The AdS/CFT correspondence relates deformations of the CFT by "multi-trace operators" to "non-local string theories". The deformed theories seem to have non-local interactions in the compact directions of space-time; in the gravity approximation the deformed theories involve modified boundary conditions on the fields which are explicitly non-local in the compact directions. In this note we exhibit a particular non-local property of the resulting space-time theory. We show that in the usual backgrounds appearing in the AdS/CFT correspondence, the commutator of two bulk scalar fields at points with a large enough distance between them in the compact directions and a small enough time-like distance between them in AdS vanishes, but this is not always true in the deformed theories. We discuss how this is consistent with causality.

Figures (6)

• Figure 1: Diagrams of AdS space. The dependence on the $\Omega_{d-1}$ coordinates is suppressed. The regions (marked by G) in which points can be connected to the origin by a time-like geodesic are shown in (a). A time-like geodesic in AdS connecting the origin with a point which is also in the 'boundary affected' region (see below) is shown in (b).
• Figure 2: Diagrams of AdS space.
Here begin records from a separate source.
-- ==== Sys2Proof/Machine/Fixed.lean ====
section
/-! DEFINITION. The number formats: integers computed exactly, narrowed only by rnd, sat32 and
named field widths (00_scope.md R9 to R13), and the small matrix helpers (00 R15). -/

namespace Sys2Proof.Machine

/-- ceil(a / b) (00 R11). -/
def ceilDiv (a b : Nat) : Nat := (a + b - 1) / b

/-- rnd(v, s) = floor((v + 2^(s-1)) / 2^s), ties toward +∞ (00 R11). -/
def rnd (v : Int) (s : Nat) : Int := (v + ((2 ^ (s - 1) : Nat) : Int)) / ((2 ^ s : Nat) : Int)

/-- parity(q) = q mod 2, in 0 and 1 also for negative q (00 R11). -/
def parity (q : Int) : Int := q % 2

/-- sat32 (00 R13). -/
def sat32 (x : Int) : Int :=
  if x < -2147483648 then -2147483648 else if 2147483647 < x then 2147483647 else x

/-- Whether sat32 returns a value different from its argument, which sets STATUS.SAT (00 R13). -/
def clips (x : Int) : Bool := decide (sat32 x ≠ x)

/-- word32: the two's-complement pattern of an integer (00 R10). -/
def word32 (x : Int) : Word := BitVec.ofInt 32 x

/-- sext_32: the signed reading of a word (00 R10). -/
def sext32 (w : Word) : Int := w.toInt

/-- A result together with whether any sat32 clipped on the way (10 R26). -/
structure Sat (α : Type) where
  val : α
  clipped : Bool
  deriving DecidableEq, Repr

/-- sat32 on each element of a vector. -/
def satVec (xs : List Int) : Sat (List Int) := { val := xs.map sat32, clipped := xs.any clips }

/-- A matrix as the list of its rows, row 0 first (00 R15). -/
abbrev Mat := List (List Int)

/-- M[i][j] (00 R15); 0 outside the matrix. -/
def matAt (M : Mat) (i j : Nat) : Int := (M.getD i []).getD j 0

/-- The h × w matrix whose element (i, j) is f i j. -/
def matBuild (h w : Nat) (f : Nat → Nat → Int) : Mat :=
  (List.range h).map fun i => (List.range w).map fun j => f i j

/-- The h × w matrix whose elements in row-major order are xs (00 R15). -/
def matOfFlat (h w : Nat) (xs : List Int) : Mat :=
  (List.range h).map fun i => (xs.drop (i * w)).take w

/-- Columns become rows, for a matrix with w columns. -/
def matTranspose (w : Nat) (M : Mat) : Mat :=
  (List.range w).map fun j => M.map fun row => row.getD j 0

/-- sat32 on each element of a matrix. -/
def satMat (M : Mat) : Sat Mat :=
  { val := M.map fun row => row.map sat32, clipped := M.any fun row => row.any clips }

/-- The exact inner product of two vectors. -/
def dot (xs ys : List Int) : Int := (List.zipWith (· * ·) xs ys).sum

/-- The unsigned integer written by bits, most significant first. -/
def bitsToNat (bs : List Bool) : Nat := bs.foldl (fun acc b => 2 * acc + b.toNat) 0

end Sys2Proof.Machine
end

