-- ==== Sys2Proof/Machine/DctCodec.lean ====
section
/-! DEFINITION. The DCT watermark codec: DCTCAP, DCTEMB and DCTEXT (42_dct_codec.md R176 to
R182). -/

namespace Sys2Proof.Machine

/-- DCT_U, the row of the coefficient that carries a bit (42 R177). -/
def dctU : Nat := 3

/-- DCT_V, its column (42 R177). -/
def dctV : Nat := 4

/-- Block b of a matrix with bw block columns (42 R176). -/
def blockOf (M : Mat) (bw b : Nat) : Mat :=
  ((M.drop (8 * (b / bw))).take 8).map fun row => (row.drop (8 * (b % bw))).take 8

/-- The matrix with element (u, v) replaced. -/
def matSet (M : Mat) (u v : Nat) (x : Int) : Mat := M.modify u fun row => row.set v x

/-- One block of dctEmbed: transform, embed bit t, transform back (42 R179). -/
def embedBlock (S : Int) (t : Bool) (Bk : Mat) : Sat Mat :=
  let X := dct2d Bk
  let c := matAt X.val dctU dctV
  let Y := idct2d (matSet X.val dctU dctV (qembed c t S))
  { val := Y.val, clipped := X.clipped || clips (qembedRaw c t S) || Y.clipped }

/-- Blocks 0 … T-1 after embedding, T the number of bits (42 R179). -/
def embedBlocks (S : Int) (M : Mat) (bw : Nat) (bits : List Bool) : List (Sat Mat) :=
  bits.zipIdx.map fun tb => embedBlock S tb.1 (blockOf M bw tb.2)

/-- The matrix with the given blocks put back; cells of later blocks and of the untiled margin
stay (42 R176, R179). -/
def withBlocks (M : Mat) (h w : Nat) (blocks : List Mat) : Mat :=
  matBuild h w fun i j =>
    let b := (i / 8) * (w / 8) + j / 8
    if i < 8 * (h / 8) ∧ j < 8 * (w / 8) ∧ b < blocks.length then
      matAt (blocks.getD b []) (i % 8) (j % 8)
    else matAt M i j

/-- dctEmbed(pix, w, h, p, L, S, r) (42 R179). -/
def dctEmbed (pix : List Byte) (w h : Nat) (payload : List Byte) (S : Int) (r : Nat) :
    Sat (List Byte) :=
  let M := chext pix w h
  let blocks := embedBlocks S M (w / 8) (stream (frame payload) r)
  { val := chrst pix (withBlocks M h w (blocks.map Sat.val))
    clipped := blocks.any Sat.clipped }

/-- dctBits(pix, w, h, S): one bit per block, in scan order (42 R181). -/
def dctBits (pix : List Byte) (w h : Nat) (S : Int) : Sat (List Bool) :=
  let M := chext pix w h
  let Xs := (List.range (dctBlocks w h)).map fun b => dct2d (blockOf M (w / 8) b)
  { val := Xs.map fun X => qextract (matAt X.val dctU dctV) S, clipped := Xs.any Sat.clipped }

/-- The operation of DCTCAP (42 R178). -/
def dctcapOperation (s : State) : State :=
  let p := s.snap
  reportUnits p.blocks (reportCapacity p.blocks p.redundancy s)

/-- The operation of DCTEMB (42 R180). -/
def dctembOperation (s : State) : State :=
  let p := s.snap
  let out := dctEmbed (loadBytes s.mem p.srcAddr p.imageBytes) p.width p.height
    (loadBytes s.mem p.auxAddr p.length) p.strength p.redundancy
  reportEmbedded p.length p.redundancy (reportUnits p.blocks
    (reportCapacity p.blocks p.redundancy (noteSat out.clipped (putBytes p.dstAddr out.val s))))

/-- The operation of DCTEXT (42 R182). -/
def dctextOperation (s : State) : State :=
  let p := s.snap
  let bits := dctBits (loadBytes s.mem p.srcAddr p.imageBytes) p.width p.height p.strength
  reportDecode p.dstAddr (decodeStream bits.val p.redundancy p.floor)
    (reportCapacity p.blocks p.redundancy (reportUnits p.blocks (noteSat bits.clipped s)))

/-- DCTCAP (42 R178). -/
def execDctcap (s : State) : Host.Outcome State Fault Refusal := complete .dctcap dctcapOperation s

/-- DCTEMB (42 R180). -/
def execDctemb (s : State) : Host.Outcome State Fault Refusal := complete .dctemb dctembOperation s

/-- DCTEXT (42 R182). -/
def execDctext (s : State) : Host.Outcome State Fault Refusal := complete .dctext dctextOperation s

end Sys2Proof.Machine
end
The distinction between regions for which the commutator is potentially affected or unaffected by the boundary conditions is shown in (a). A causal curve in AdS connecting the origin with a point in the 'boundary affected' region is shown in (b). The proper time along this curve is larger than $\delta/\cos(\theta_0)$. By taking $\theta_0$ to $\pi/2$ it can be made arbitrarily long.
• Figure 3: The branch cuts of the function $\cosh^{-\Delta_1}(\tau'-\tau_E(\eta))\cosh^{-\Delta_2}(\tau')$ during the $\tau_E$ rotation. The dashed curve shows the trajectory followed by the point $\tau_E(\eta)$, and the branch cuts are drawn for a particular point on this trajectory.
• Figure 4: The $\tau'$ contour after $\tau_E$ rotation for $0<\tau<\pi$. The relevant branch cuts of the function $\cosh^{-\Delta_1}(\tau'+i\tau)\cosh^{-\Delta_2}(\tau')$ are shown on the figure. The dashed curves show the last part of the trajectory followed by the points $\tau_E(\eta)$ and $\tau_E(\eta)+i\pi/2$ during the rotation.
• Figure 5: The $\tau'$ contour after $\tau_E$ rotation for $\pi<\tau<2\pi$. The relevant branch cuts of the function $\cosh^{-\Delta_1}(\tau'+i\tau)\cosh^{-\Delta_2}(\tau')$ are shown on the figure. The dashed curve shows the last part of the trajectory followed by the point $\tau_E(\eta)+i\pi/2$ during the rotation.